Problem :

Let G be a ﬁnite group acting on a ﬁnite set. Prove that if $\displaystyle \left< a \right>= \left< b \right> $ for two elements $\displaystyle a, b \in G $ then $\displaystyle I (a) = I (b) $ , where for any element $\displaystyle g

\in G, I (g) = |\{s \in S : g s = s \}| $.

My attempt:

Let A be the cyclic subgroup of G generated by a and B the cyclic subgroup of G generated by b.

Since A = B, we know that $\displaystyle a \in B $ and $\displaystyle b \in A $.

Let N be the number of orbit in A. It is the same number as in B.

From the Cauchy-Frobenius formula (or Burnside it seems there is some disputes about who found it first), $\displaystyle N \cdot ord(A) = N \cdot ord(B) = \sum_{a \in A} I(a) = \sum_{b \in B} I(b)$.

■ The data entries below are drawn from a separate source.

structure Sender where
  phase : Phase
  /-- Characters placed and not yet handed, in order. -/
  plan : List Placed
  /-- The rest of the composed service line; none when it is not yet composed. -/
  svc : Option (List SvcTok)
  readPos : Nat
  /-- A skipped directive is being read (R121). -/
  inDirective : Bool
  held : List PChar
  nextUnsent : Nat
  pend : Nat
  /-- The offset of the first of the pending spaces (R123). -/
  pendOff : Nat
  column : Nat
  plane : Option Plane
  /-- Line start HARD. -/
  hard : Bool
  /-- Last newline bare. -/
  bare : Bool
  origin : Origin
  /-- A line origin that is a ring offset lies inside a skipped directive (R121, R123). -/
  originDir : Bool
  lineCount : BitVec 16
  /-- The stop's newline has been placed, or its stop line begun: the stop place was reached on a circuit that paced
  slots (R155). -/
  stopBegun : Bool
  /-- A preemption or a put-aside whose action has begun (R95). -/
  leave : Option Leave
  /-- A line restart's replay: the line origin and the captured next unsent offset (R151). -/
  replay : Option (Nat × Nat)
deriving DecidableEq, Repr

/-- A lookahead unit (R144): its offset, its first byte held, its limit counted from its offset, its 16 bytes,
and whether it is a lost unit (R154). -/
structure LUnit where
  off : Nat
  start : Nat
  lim : Nat
  data : List Byte
  lost : Bool
deriving DecidableEq, Repr

/-- What becomes of a fetch in flight: kept; discarded with the next fetch offset returning to it; or
discarded because its item has left service or its line is restarted (R145, R151). -/
inductive FetchFate
  | keep
  | dropBack
  | dropStale
deriving DecidableEq, Repr

structure Fetch where
  off : Nat
  start : Nat
  lim : Nat
  /-- The feed window's base at the request. -/
  base : Nat
  bytes : List Byte
  fault : Bool
  fate : FetchFate
deriving DecidableEq, Repr

structure Fetcher where
  look : List LUnit
  nextFetch : Nat
  fetch : Option Fetch
deriving DecidableEq, Repr

/-! ### Line Unit (chapters 8 and 9) -/

inductive CState
  | off
  | stopped
  | lead
  | running
  | held
  | broken
  | fault
deriving DecidableEq, Repr

/-- A line character in its slot: its code, what its completion completes, the delivery it is counted in, and
whether it belongs to that delivery's head line or text (R128). -/
structure SentChar where
  code : Code5
  mark : Mark
  owner : Option Tag
  headText : Bool
deriving DecidableEq, Repr

inductive SlotKind
  | leadChar
  | char (c : SentChar)
  | fill (code : Code5)
  | mark
deriving DecidableEq, Repr

structure Slot where
  kind : SlotKind
  elapsed : Nat
deriving DecidableEq, Repr

/-- When a capture record that is held outside BROKEN is discarded (R150, R151). -/
inductive CapDrop
  | keep
  | atNewline
  | afterReplay
  | atServiceEnd
deriving DecidableEq, Repr

/-- The capture record (R148). -/
structure Capture where
  from_ : CState
  item : Option Item
  origin : Origin
  nextUnsent : Nat
  column : Nat
  lineCount : BitVec 16
  holdTaken : Bool
  restartDue : Bool
  drop : CapDrop
deriving DecidableEq, Repr

structure LineUnit where
  state : CState
  motor : Bool
  slot : Option Slot
  leadLeft : Nat
  hold : Bool
  /-- The idle timer: none when stopped, its elapsed ticks while running. -/
  idle : Option Nat
  /-- The return-sense pin is asserted. -/
  sense : Bool
  spaceRun : Nat
  markRun : Nat
  brkDet : Bool
  fltDet : Bool
  capture : Option Capture
deriving DecidableEq, Repr

structure Circuit where
  lu : LineUnit
  sch : Sched
  snd : Sender
  ftc : Fetcher
deriving DecidableEq, Repr

/-! ### Report Writer (chapter 10) -/

/-- The 26 report kinds (R173), in the order of their codes. -/
inductive ReportKind
  | storyOpened
  | storyRetired
  | deliveryDone
  | deliveryAbandoned
  | killDone
  | killUnmatched
  | supersedeUnmatched
  | duplicateNumber
  | tableFull
  | spiked
  | feedHigh
  | feedLow
  | feedBlocked
  | overrunCut
  | strayWrite
  | looseCopy
  | noticeDropped
  | memoryFault
  | circuitBreak
  | circuitClear
  | circuitFault
  | circuitRestored
  | circuitCleared
  | applyDone
  | applyRefused
  | resetDone
deriving DecidableEq, Repr

/-- A posted report: its kind, its fields (absent ones none) and its story flags (R158). -/
structure Report where
  kind : ReportKind
  feed : Option Feed := none
  circ : Option Circ := none
  tag : Option Tag := none
  cls : Option StoryClass := none
  number : Option (BitVec 16) := none
  valA : Word32 := 0
  valB : BitVec 16 := 0
  hdrFault : Bool := false
  unclosed : Bool := false
  unrouted : Bool := false
deriving DecidableEq, Repr

/-- The record in writing: its slot, its four words, its attention flag, how many of its words have completed,
and whether it is a RESET_DONE. -/
structure RecordJob where
  slot : Nat
  words : List Word32
  flag : Bool
  done : Nat
  isReset : Bool
deriving DecidableEq, Repr

structure Writer where
  queue : List Report
  rec_ : Option RecordJob
  head : Nat
  tail : Nat
  count : Nat
  flags : List Bool
  attn : Nat
  lost : Nat
deriving DecidableEq, Repr

/-! ### The whole part -/

structure State where
  bus : Bus
  mirror : Mirror
  applied : Applied
  intake : Vector FeedCtx 12
  stories : Vector (Option Story) 96
  admission : List Tag
  feedLists : Vector (List Tag) 12
  index : List IndexEntry
  history : List HistEntry
  accounts : Vector Account 12
  circuits : Vector Circuit 8
  pool : Vector (Option Notice) 32
  writer : Writer
  /-- Story memory, the DRAM on the memory side (log entry 3). -/
  mem : Memory
  /-- The model's counter of free choices taken (log entry 4). -/
  freeCount : Nat
  /-- The commands waiting, first in, first out. -/
  pending : List Instr
deriving DecidableEq, Repr

/-! ### Values after power-on reset -/

/-- R15, with RESET still asserted. -/
def Bus.start : Bus :=
  { resetAsserted := true, page := 0, loadStrap := false, port := none, hostWaiting := none,
    hostHeld := none, rr := .mirror, streak := 0, hostReply := none }

def FeedCfg.start : FeedCfg := { win := none, codeA := 0, codeB := 0, w16 := 0, k16 := 0 }

def CircCfg.start : CircCfg :=
  { enable := false, stopCode := 0, elem := 0, width := 0, fill := 0, usos := false, invert := false,
    lead := 0, idleFill := false, idleCode := 0, brkThresh := 0, clrTime := 0, restart := false,
    faultLim := 0, starveLim := 0 }

/-- R32: everything disabled, every other applied value 0. -/
def Applied.start : Applied :=
  { attnEnable := false, attnMask := 0, prefix_ := [], ring := none,
    feeds := Vector.replicate 12 FeedCfg.start, route := Vector.replicate 60 0,
    circs := Vector.replicate 8 CircCfg.start }

/-- R17, R32. -/
def Mirror.start : Mirror :=
  { staging := [], genSeen := 0, genValid := 0, applyPending := false,
    pendWin := Vector.replicate 12 .clear, pendRing := .clear, pendCirc := Vector.replicate 8 false,
    writeList := [], snap := none, snapCount := 0, load := none, resetWait := false, req := none }

/-- R35: the start values of a feed context. -/
def FeedCtx.start : FeedCtx :=
  { cursor := 0, parse := .between, stray := 0, strayArmed := true, looseArmed := true }

/-- R86. -/
def Account.start : Account := { release := 0, occ := 0, warn := false, blocked := none }

/-- R108. The read position of the last rise of the starvation count has no meaning while that is 0 (log entry 2). -/
def Sched.start : Sched := { queue := [], item := none, stop := .none, stopMet := false, point := .none,
                             starve := 0, waitEnd := 0 }

/-- R109. The read position and the next unsent offset have no meaning while there is no item, and the output phase
has none: it stands at the opening newline (log entry 2). -/
def Sender.start : Sender :=
  { phase := .opening, plan := [], svc := none, readPos := 0, inDirective := false, held := [],
    nextUnsent := 0, pend := 0, pendOff := 0, column := 0, plane := none, hard := false, bare := false,
    origin := .none, originDir := false, lineCount := 0, stopBegun := false, leave := none, replay := none }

By the definition of I(g), if $\displaystyle as = s $ then $\displaystyle a^n s = a^{n-1} s = ... = s $. Else, $\displaystyle as \neq s $ then $\displaystyle a^n s \neq a^{n-1} s \neq ... \neq s $. Therefore, we are sure that if $\displaystyle as = s $ then $\displaystyle bs = s $ since $\displaystyle b = a^z $ for some $\displaystyle z \in \mathbb Z $.

Is that correct?